== Provided records ==

-- ==== Sys2Proof/Syntax.lean ====
section
/-!
DEFINITION. The commands of the block: one constructor per row of spec/opcode_table.json. An operand is what comes from
outside with the command: the mailbox it arrived on, the bytes of a message, a frame or a read, a level, a measurement.
Operands that the device's own state fixes are not repeated here.
-/

namespace Sys2Proof

/-- The four mailboxes; MB3 names the virtual function (Table 1.3). -/
inductive Port where
  | mb0 | mb1 | mb2
  | mb3 (fn : Nat)
deriving DecidableEq, Repr

/-- The masters that write registers: a PCIe function, APEX, FACET, or another internal master (R9, R20, R347, R522). -/
inductive Master where
  | host (fn : Nat)
  | apex | facet | other
deriving DecidableEq, Repr

/-- The two ways in which a descriptor opcode acts (Table 4.12): its fetched descriptor is checked at stages 1 and 2, and
later its admitted item does its work at stage 3. -/
inductive ItemPhase where
  /-- channel, submission ring, and the 128 bytes fetched from the ring -/
  | fetched (c ring : Nat) (desc : Bytes)
  /-- channel, fetch number of the item, the input bytes read (none where a read failed), and the resolved input and
  output segment lists where the item uses them (none where a list read failed) -/
  | work (c seq : Nat) (input inList outList : Option Bytes)
deriving DecidableEq, Repr

/-- A host frame on a protected bus: the bytes that follow its opcode, whether its clocks make whole bytes, and what the
flash drives for each data byte that the host clocks. -/
structure HostFrame where
  /-- bytes after the opcode: address, then data to write -/
  sent : Bytes
  /-- the clock count is a whole number of bytes -/
  whole : Bool
  /-- bytes that the flash drives while the host clocks data; as many as the host clocks -/
  data : Bytes
deriving DecidableEq, Repr

/-- The main rails as the on-die monitors find them, in mV (R43, R535). -/
structure Rails where
  /-- VDD_CORE -/
  core : Nat
  /-- VDD_SD -/
  sd : Nat
  /-- VDD_PLL -/
  pll : Nat
  /-- VDD_IO -/
  io : Nat
deriving DecidableEq, Repr

/-- The rails and the time at which the last of them comes into its window (R43). -/
structure RailEntry where
  /-- the rails then -/
  rails : Rails
  /-- ns since the command before it -/
  elapsed : Nat
deriving DecidableEq, Repr

/-- A loss of main power (R43, R535). -/
structure PowerLoss where
  /-- the rails that the monitors find -/
  rails : Rails
  /-- a cell supplies VBAT -/
  cell : Bool
deriving DecidableEq, Repr

/-- What a sample of the detectors is taken with (R427, Table 13.2): the time that has passed, and the rails that the glitch detectors compare. -/
structure Sample where
  /-- ns since the command before it -/
  elapsed : Nat
  /-- VDD_CORE in mV -/
  core : Nat
  /-- VDD_IO in mV -/
  io : Nat
deriving DecidableEq, Repr

/-- The tile clock that CLK_TILE or CANARY names in a sample (Table 13.2). -/
structure TileClock where
  /-- the tile -/
  tile : Nat
  /-- its clock in kHz -/
  khz : Nat
  /-- its PLL holds its lock -/
  locked : Bool
deriving DecidableEq, Repr

/-- A periodic measurement of a histogram's subject (Tables 15.5, 15.6). -/
structure Measured where
  /-- the value that the histogram counts -/
  value : Int
  /-- vertical margin in mV, of an EYE sample -/
  mv : Nat
deriving DecidableEq, Repr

===

Recopy all the entries faithfully, leaving none out.

* _Response to this task_
-- ==== Sys2Proof/Syntax.lean ====
section
/-!
DEFINITION. The commands of the block: one constructor per row of spec/opcode_table.json. An operand is what comes from
outside with the command: the mailbox it arrived on, the bytes of a message, a frame or a read, a level, a measurement.
Operands that the device's own state fixes are not repeated here.
-/

namespace Sys2Proof

/-- The four mailboxes; MB3 names the virtual function (Table 1.3). -/
inductive Port where
  | mb0 | mb1 | mb2
  | mb3 (fn : Nat)
deriving DecidableEq, Repr

/-- The masters that write registers: a PCIe function, APEX, FACET, or another internal master (R9, R20, R347, R522). -/
inductive Master where
  | host (fn : Nat)
  | apex | facet | other
deriving DecidableEq, Repr

/-- The two ways in which a descriptor opcode acts (Table 4.12): its fetched descriptor is checked at stages 1 and 2, and
later its admitted item does its work at stage 3. -/
inductive ItemPhase where
  /-- channel, submission ring, and the 128 bytes fetched from the ring -/
  | fetched (c ring : Nat) (desc : Bytes)
  /-- channel, fetch number of the item, the input bytes read (none where a read failed), and the resolved input and
  output segment lists where the item uses them (none where a list read failed) -/
  | work (c seq : Nat) (input inList outList : Option Bytes)
deriving DecidableEq, Repr

/-- A host frame on a protected bus: the bytes that follow its opcode, whether its clocks make whole bytes, and what the
flash drives for each data byte that the host clocks. -/
structure HostFrame where
  /-- bytes after the opcode: address, then data to write -/
  sent : Bytes
  /-- the clock count is a whole number of bytes -/
  whole : Bool
  /-- bytes that the flash drives while the host clocks data; as many as the host clocks -/
  data : Bytes
deriving DecidableEq, Repr

/-- The main rails as the on-die monitors find them, in mV (R43, R535). -/
structure Rails where
  /-- VDD_CORE -/
  core : Nat
  /-- VDD_SD -/
  sd : Nat
  /-- VDD_PLL -/
  pll : Nat
  /-- VDD_IO -/
  io : Nat
deriving DecidableEq, Repr

/-- The rails and the time at which the last of them comes into its window (R43). -/
structure RailEntry where
  /-- the rails then -/
  rails : Rails
  /-- ns since the command before it -/
  elapsed : Nat
deriving DecidableEq, Repr

/-- A loss of main power (R43, R535). -/
structure PowerLoss where
  /-- the rails that the monitors find -/
  rails : Rails
  /-- a cell supplies VBAT -/
  cell : Bool
deriving DecidableEq, Repr

/-- What a sample of the detectors is taken with (R427, Table 13.2): the time that has passed, and the rails that the glitch detectors compare. -/
structure Sample where
  /-- ns since the command before it -/
  elapsed : Nat
  /-- VDD_CORE in mV -/
  core : Nat
  /-- VDD_IO in mV -/
  io : Nat
deriving DecidableEq, Repr

/-- The tile clock that CLK_TILE or CANARY names in a sample (Table 13.2). -/
structure TileClock where
  /-- the tile -/
  tile : Nat
  /-- its clock in kHz -/
  khz : Nat
  /-- its PLL holds its lock -/
  locked : Bool
deriving DecidableEq, Repr

/-- A periodic measurement of a histogram's subject (Tables 15.5, 15.6). -/
structure Measured where
  /-- the value that the histogram counts -/
  value : Int
  /-- vertical margin in mV, of an EYE sample -/
  mv : Nat
deriving DecidableEq, Repr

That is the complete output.